Eventually, the lines between track riding and street riding blurred once more; and even though I hadn’t fully reverted back to my former level of hooliganism, I was still racing, although with less confidence. Which was a good thing. It kept me diving into blind corners tempting the fates.

If you are riding at the edge of your skill and your traction, eventually you will lose and most of the time that means a very high probability that you may not live to tell your story the next time you round a blind turn and find yourself nose-to-nose with that car violating the double-yellow line to take the “race line” through the turn. This means possible death for you, especially in the mountains where there’s a wall on one side and a ravine on the other with no real place to go. It means a whole load of paperwork for them; not to mention you’ve just ruined their day.

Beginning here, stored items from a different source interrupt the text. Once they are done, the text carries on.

/-- The start of a round of the given kind: each plot's credits. -/
def newCredits (d : Nat) (zeroRound : Bool) (s : State) : State :=
  if zeroRound then modDom d (fun x => { x with credits0 := [] }) s
  else
    let cs := (s.hg.plots.map (·.1)).foldl (fun t p => tblSet creditDef t p (shareIn s d p)) []
    modDom d (fun x => { x with credits := cs }) s

/-- A round boundary of a domain: a captured table takes effect there, and the new round, of the kind that the plots
with ready work make it, gives every plot its credits. -/
def roundStart (d : Nat) (s : State) : State :=
  let s1 := takeTable d s
  newCredits d ((nonzeroReady s1 d).isEmpty && !(readyPlots s1 d).isEmpty) s1

/-- A grant: plot, place, furrow, whether a round boundary precedes it, whether it is of a share-0 round. -/
structure Grant where
  plot : Nat
  place : Nat
  fur : Nat
  boundary : Bool
  zeroRound : Bool
  deriving DecidableEq, Repr

/-- The plots, rising, that start after `k`. -/
def rotate (k : Nat) (ps : List Nat) : List Nat := ps.filter (k < ·) ++ ps.filter (· ≤ k)

/-- The slice that the present round still grants next in a domain. -/
def roundGrant (s : State) (d : Nat) (boundary : Bool) : Option Grant :=
  let dom := getDom s d
  let nz := nonzeroReady s d
  let zero := nz.isEmpty
  let credit := fun p => tblGet creditDef (if zero then dom.credits0 else dom.credits) p
  match (rotate dom.lastPlot ((if zero then readyPlots s d else nz).filter fun p => credit p ≠ 0)).head? with
  | none => none
  | some p =>
    (nextAfter (tblGet placeDef dom.lastFur p) (readyPlaces s d p)).map fun pf =>
      { plot := p, place := pf.1, fur := pf.2, boundary := boundary, zeroRound := zero }

/-- The slice that R176 and R177 grant next in a domain: in the present round, or, where no plot with ready work holds a
credit, in the round that starts then, with the table in force in it. -/
def grantOf (s : State) (d : Nat) : Option Grant :=
  match roundGrant s d false with
  | some g => some g
  | none => roundGrant (roundStart d s) d true

/-- The grant is made: one credit goes and the visit order moves on. -/
def useCredit (d : Nat) (g : Grant) (s : State) : State :=
  let s1 := if g.boundary then roundStart d s else s
  modDom d (fun x =>
    { x with
      credits := if g.zeroRound then x.credits else tblSet creditDef x.credits g.plot (tblGet creditDef x.credits g.plot - 1)
      credits0 := if g.zeroRound then tblSet creditDef x.credits0 g.plot (tblGet creditDef x.credits0 g.plot - 1) else x.credits0
      lastPlot := g.plot
      lastFur := tblSet placeDef x.lastFur g.plot g.place }) s1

Something had to give. I was intellectually acutely aware of this. But I still couldn’t refrain from “redneck road racing” for the most part. The frustrations with the limitation of street riding soon became manifested in such a way that I couldn’t even enjoy riding anymore. At one point, after losing my job, I had told my husband just to sell my bike and be done with it. He became irritated. Maybe he didn’t understand what I was going through; maybe he thought I was getting down on myself because of the financial distress my unemployment caused. That was part of it. A small part of it. My problem, however, ran much deeper than just simply trying to make ends meet with less money in the bank. I was subconciously looking for a way out. I knew what I was doing would spell disaster in the long run. I knew that street riding requires a completely different skill set than track riding. I knew that practicing racing technique had no place off the racetrack. I knew. My brain knew. My soul kept flying.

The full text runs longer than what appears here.